▶ [Study material]:
-- ==== Sys2Proof/Machine/Power.lean ====
section
/-! DEFINITION. Supplies (R81 to R87), power modes, shutdown and wake (R88 to R93), logic BIST (R118 to R121). -/

namespace Sys2Proof.Machine

/-- Partitions whose FAIL is a boot-critical failure (table R119, R125). -/
def bootCritical (failed : List Nat) : List Nat :=
  failed.filter fun p => [5, 21, 22, 23, 24, 25, 30].contains p
    || ((p == 6 || p == 9) && failed.contains 6 && failed.contains 9)

/-- Class of KL30 in mV by table R82; the hold of 5.5 V falling ends at 6.0 V rising. -/
def kl30Class (old : Kl30) (mv : Nat) : Kl30 :=
  if mv < 3000 then .off
  else if mv < 4500 then .retain
  else if mv < 5500 then .low
  else if mv < 6000 && (old == .off || old == .retain || old == .low) then .low
  else if mv < 18000 then .normal
  else if mv ≤ 28000 then .high
  else .overvolt

namespace Mach

/-! ### Logic BIST (R118, R120, R121) -/

/-- A logic BIST starts: every result NOT_RUN, the run number incremented, NRESET held low by the given driver. -/
def startBist (m : Mach) (why : BistWhy) (parts : List Nat) : Mach :=
  let m := m.modSill fun s =>
    let b : BistMap := { s.map with magic := 0xB157, seq := (s.map.seq + 1) % 65536, stop := 0, dur := 0,
                                    res := List.replicate 38 0, starts := 0 }
    { s with map := b.seal }
  m.modRst fun r => { r with bist := some (why, parts) }

/-- The results of the partitions in `done` recorded, with the stop reason and the duration. -/
def recordBist (m : Mach) (done : List Nat) (fail reason ms : Nat) : Mach :=
  m.modSill fun s =>
    let res := (List.range 38).map fun p =>
      if done.contains p then (if bitOf fail p then 2 else 1) else s.map.res.getD p 0
    let b : BistMap := { s.map with stop := reason, dur := ms, res := res }
    { s with map := b.seal }

/-- Loss of the P-die main domain during a BIST (R120): which partitions were complete, and their results, is free. -/
def bistSupply (m : Mach) : Mach :=
  match m.rst.bist with
  | none => m
  | some (_, parts) =>
    let (n, m) := m.draw
    let (f, m) := m.draw
    let m := m.recordBist (parts.take (n.toNat % (parts.length + 1))) f.toNat 4 (n.toNat / 64 % 91)
    m.modRst fun r => { r with bist := none }

/-! ### Supplies -/

/-- Channels whose supply condition has ended leave SUPPLY_OFF, and every channel follows its supply (R82, R83). -/
def supplyReturn (m : Mach) : Mach :=
  m.forAll (List.range 48) fun m n =>
    let m := if (m.ch n).ps == .supplyOff && !m.supplyBad n then m.modCh n fun c => { c with ps := .off } else m
    m.follow n

/-- The P-die main domain gains power (R81, R102): a power-on, after a wake with cause WAKE. With KL30 above 28 V its
channels stay off (R82). -/
def mainPower (m : Mach) : Mach :=
  m.modRst fun r => { r with
    pmode := .off
    ovp := r.kl30 == .overvolt
    ovpEdge := false
    low := true
    reach := .powerOn
    cause := some (if m.sill.latched then 0xE else 0)
    drivers := [.sill]
    ext := false
    cReset := true
    lReset := true
    step := 0
    warmStart := false }

/-- Step 4 of table R112: REG_EN high, every monitored rail in its window, the reference present, and no
over-temperature (R84, R85, R87). -/
def supplyGood (m : Mach) : Bool :=
  m.rst.regEn && !m.rst.overtemp && !m.rst.refAbsent && !(m.rst.railBad.any fun k => m.monitored k)

/-- The start-time BIST of R115 or the retest of R125 that a start still owes begins after step 4. Only a power-on start
looks at the map for boot-critical failures. -/
def owedBist (m : Mach) (powerOn : Bool) : Mach :=
  let bad := bootCritical m.sill.map.failed
  if m.rst.bist.isSome || !m.supplyGood then m
  else if 3 ≤ m.sill.fails then (m.drive .bist 7).startBist .startTime (List.range 38)
  else if powerOn && !bad.isEmpty then (m.drive .bist 7).startBist .retest bad
  else m

/-- What the end of step 4 of table R112 lets begin: a BIST that is owed, else step 5, the release of NRESET. -/
def tryStep5 (m : Mach) : Mach :=
  let r := m.rst
  if r.shut != .none || r.dead then m
  else if r.drivers.contains .sill then
    (if r.step < 3 then m
     else
       let m := m.owedBist true
       if m.rst.bist.isNone && m.supplyGood then (m.modRst fun r => { r with step := 4 }).letGo .sill else m)
  else if r.drivers.contains .bist then m.owedBist false
  else m

/-- A loss of KL30 tears the copy of the NV latch that a hand-off is being written into (R72). The spec does not say when
within the 8 ms the writing happens; the model takes the copy as torn from the hand-off on (DESIGN CHOICE, log entry 72). -/
def tearLatch (m : Mach) : Mach :=
  if m.truss.latch.handoff.isNone then m
  else
    let k := m.latchTarget
    { m with truss := { m.truss with latch := { m.truss.latch with
      copy0 := { m.truss.latch.copy0 with good := m.truss.latch.copy0.good && k != 0 }
      copy1 := { m.truss.latch.copy1 with good := m.truss.latch.copy1.good && k != 1 } } } }

/-- KL30 crosses into another class of table R82. -/
def kl30Change (mem : Mem) (m : Mach) (mv : Nat) : Mem × Mach :=
  let old := m.rst.kl30
  let new := kl30Class old mv
  if new == old then (mem, m)
  else
    let wasOff : Bool := old == .off || old == .retain
    let m := m.modRst fun r => { r with kl30 := new }
    if new == .off then powerOff mem m.tearLatch false
    else if new == .retain then
      (if old == .off || m.asleep then (mem, m) else powerOff mem m.bistSupply.tearLatch true)
    else
      let m := if wasOff && !m.asleep then m.mainPower else m
      let m := if new == .low then m.drive (.hold 1) 1 else m.letGo (.hold 1)
      let m := if new == .overvolt then (m.modRst fun r => { r with ovp := true, ovpEdge := false }).rstIrq 4 else m
      let m := if new == .high then m.rstIrq 3 else m
      let m := if m.asleep then m else m.supplyReturn
      (mem, m.showSupply.tryStep5)

/-- KL30 has stayed below 27 V for 1 ms: the channels return at the next edge (R82). -/
def ovpEnds (m : Mach) : Mach :=
  if m.rst.ovp && m.rst.kl30 != .overvolt then m.modRst fun r => { r with ovpEdge := true } else m

/-- A post falls below 5.5 V while the other stays at or above 6.0 V (R83); a post whose recovery waits for its tick edge
is back at 6.0 V. -/
def postLow (m : Mach) (p : Nat) : Mach :=
  let other := if p == 0 then m.rst.lowB else m.rst.lowA
  let full : Bool := m.rst.kl30 == .normal || m.rst.kl30 == .high || m.rst.kl30 == .overvolt
  let back := if p == 0 then m.rst.lowBEdge else m.rst.lowAEdge
  if (other && !back) || !full || m.asleep then m
  else
    let m := m.modRst fun r => if p == 0 then { r with lowA := true, lowAEdge := false }
      else { r with lowB := true, lowBEdge := false }
    ((m.followAll (List.range 48)).rstIrq 5).showSupply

▶ [The task]: Every entry must be duplicated exactly as it stands.

▶ [Exercise result]:
-- ==== Sys2Proof/Machine/Power.lean ====
section
/-! DEFINITION. Supplies (R81 to R87), power modes, shutdown and wake (R88 to R93), logic BIST (R118 to R121). -/

namespace Sys2Proof.Machine

/-- Partitions whose FAIL is a boot-critical failure (table R119, R125). -/
def bootCritical (failed : List Nat) : List Nat :=
  failed.filter fun p => [5, 21, 22, 23, 24, 25, 30].contains p
    || ((p == 6 || p == 9) && failed.contains 6 && failed.contains 9)

/-- Class of KL30 in mV by table R82; the hold of 5.5 V falling ends at 6.0 V rising. -/
def kl30Class (old : Kl30) (mv : Nat) : Kl30 :=
  if mv < 3000 then .off
  else if mv < 4500 then .retain
  else if mv < 5500 then .low
  else if mv < 6000 && (old == .off || old == .retain || old == .low) then .low
  else if mv < 18000 then .normal
  else if mv ≤ 28000 then .high
  else .overvolt

namespace Mach

/-! ### Logic BIST (R118, R120, R121) -/

/-- A logic BIST starts: every result NOT_RUN, the run number incremented, NRESET held low by the given driver. -/
def startBist (m : Mach) (why : BistWhy) (parts : List Nat) : Mach :=
  let m := m.modSill fun s =>
    let b : BistMap := { s.map with magic := 0xB157, seq := (s.map.seq + 1) % 65536, stop := 0, dur := 0,
                                    res := List.replicate 38 0, starts := 0 }
    { s with map := b.seal }
  m.modRst fun r => { r with bist := some (why, parts) }

/-- The results of the partitions in `done` recorded, with the stop reason and the duration. -/
def recordBist (m : Mach) (done : List Nat) (fail reason ms : Nat) : Mach :=
  m.modSill fun s =>
    let res := (List.range 38).map fun p =>
      if done.contains p then (if bitOf fail p then 2 else 1) else s.map.res.getD p 0
    let b : BistMap := { s.map with stop := reason, dur := ms, res := res }
    { s with map := b.seal }

/-- Loss of the P-die main domain during a BIST (R120): which partitions were complete, and their results, is free. -/
def bistSupply (m : Mach) : Mach :=
  match m.rst.bist with
  | none => m
  | some (_, parts) =>
    let (n, m) := m.draw
    let (f, m) := m.draw
    let m := m.recordBist (parts.take (n.toNat % (parts.length + 1))) f.toNat 4 (n.toNat / 64 % 91)
    m.modRst fun r => { r with bist := none }

/-! ### Supplies -/

/-- Channels whose supply condition has ended leave SUPPLY_OFF, and every channel follows its supply (R82, R83). -/
def supplyReturn (m : Mach) : Mach :=
  m.forAll (List.range 48) fun m n =>
    let m := if (m.ch n).ps == .supplyOff && !m.supplyBad n then m.modCh n fun c => { c with ps := .off } else m
    m.follow n

/-- The P-die main domain gains power (R81, R102): a power-on, after a wake with cause WAKE. With KL30 above 28 V its
channels stay off (R82). -/
def mainPower (m : Mach) : Mach :=
  m.modRst fun r => { r with
    pmode := .off
    ovp := r.kl30 == .overvolt
    ovpEdge := false
    low := true
    reach := .powerOn
    cause := some (if m.sill.latched then 0xE else 0)
    drivers := [.sill]
    ext := false
    cReset := true
    lReset := true
    step := 0
    warmStart := false }

/-- Step 4 of table R112: REG_EN high, every monitored rail in its window, the reference present, and no
over-temperature (R84, R85, R87). -/
def supplyGood (m : Mach) : Bool :=
  m.rst.regEn && !m.rst.overtemp && !m.rst.refAbsent && !(m.rst.railBad.any fun k => m.monitored k)

/-- The start-time BIST of R115 or the retest of R125 that a start still owes begins after step 4. Only a power-on start
looks at the map for boot-critical failures. -/
def owedBist (m : Mach) (powerOn : Bool) : Mach :=
  let bad := bootCritical m.sill.map.failed
  if m.rst.bist.isSome || !m.supplyGood then m
  else if 3 ≤ m.sill.fails then (m.drive .bist 7).startBist .startTime (List.range 38)
  else if powerOn && !bad.isEmpty then (m.drive .bist 7).startBist .retest bad
  else m

/-- What the end of step 4 of table R112 lets begin: a BIST that is owed, else step 5, the release of NRESET. -/
def tryStep5 (m : Mach) : Mach :=
  let r := m.rst
  if r.shut != .none || r.dead then m
  else if r.drivers.contains .sill then
    (if r.step < 3 then m
     else
       let m := m.owedBist true
       if m.rst.bist.isNone && m.supplyGood then (m.modRst fun r => { r with step := 4 }).letGo .sill else m)
  else if r.drivers.contains .bist then m.owedBist false
  else m

/-- A loss of KL30 tears the copy of the NV latch that a hand-off is being written into (R72). The spec does not say when
within the 8 ms the writing happens; the model takes the copy as torn from the hand-off on (DESIGN CHOICE, log entry 72). -/
def tearLatch (m : Mach) : Mach :=
  if m.truss.latch.handoff.isNone then m
  else
    let k := m.latchTarget
    { m with truss := { m.truss with latch := { m.truss.latch with
      copy0 := { m.truss.latch.copy0 with good := m.truss.latch.copy0.good && k != 0 }
      copy1 := { m.truss.latch.copy1 with good := m.truss.latch.copy1.good && k != 1 } } } }

/-- KL30 crosses into another class of table R82. -/
def kl30Change (mem : Mem) (m : Mach) (mv : Nat) : Mem × Mach :=
  let old := m.rst.kl30
  let new := kl30Class old mv
  if new == old then (mem, m)
  else
    let wasOff : Bool := old == .off || old == .retain
    let m := m.modRst fun r => { r with kl30 := new }
    if new == .off then powerOff mem m.tearLatch false
    else if new == .retain then
      (if old == .off || m.asleep then (mem, m) else powerOff mem m.bistSupply.tearLatch true)
    else
      let m := if wasOff && !m.asleep then m.mainPower else m
      let m := if new == .low then m.drive (.hold 1) 1 else m.letGo (.hold 1)
      let m := if new == .overvolt then (m.modRst fun r => { r with ovp := true, ovpEdge := false }).rstIrq 4 else m
      let m := if new == .high then m.rstIrq 3 else m
      let m := if m.asleep then m else m.supplyReturn
      (mem, m.showSupply.tryStep5)

/-- KL30 has stayed below 27 V for 1 ms: the channels return at the next edge (R82). -/
def ovpEnds (m : Mach) : Mach :=
  if m.rst.ovp && m.rst.kl30 != .overvolt then m.modRst fun r => { r with ovpEdge := true } else m

/-- A post falls below 5.5 V while the other stays at or above 6.0 V (R83); a post whose recovery waits for its tick edge
is back at 6.0 V. -/
def postLow (m : Mach) (p : Nat) : Mach :=
  let other := if p == 0 then m.rst.lowB else m.rst.lowA
  let full : Bool := m.rst.kl30 == .normal || m.rst.kl30 == .high || m.rst.kl30 == .overvolt
  let back := if p == 0 then m.rst.lowBEdge else m.rst.lowAEdge
  if (other && !back) || !full || m.asleep then m
  else
    let m := m.modRst fun r => if p == 0 then { r with lowA := true, lowAEdge := false }
      else { r with lowB := true, lowBEdge := false }
    ((m.followAll (List.range 48)).rstIrq 5).showSupply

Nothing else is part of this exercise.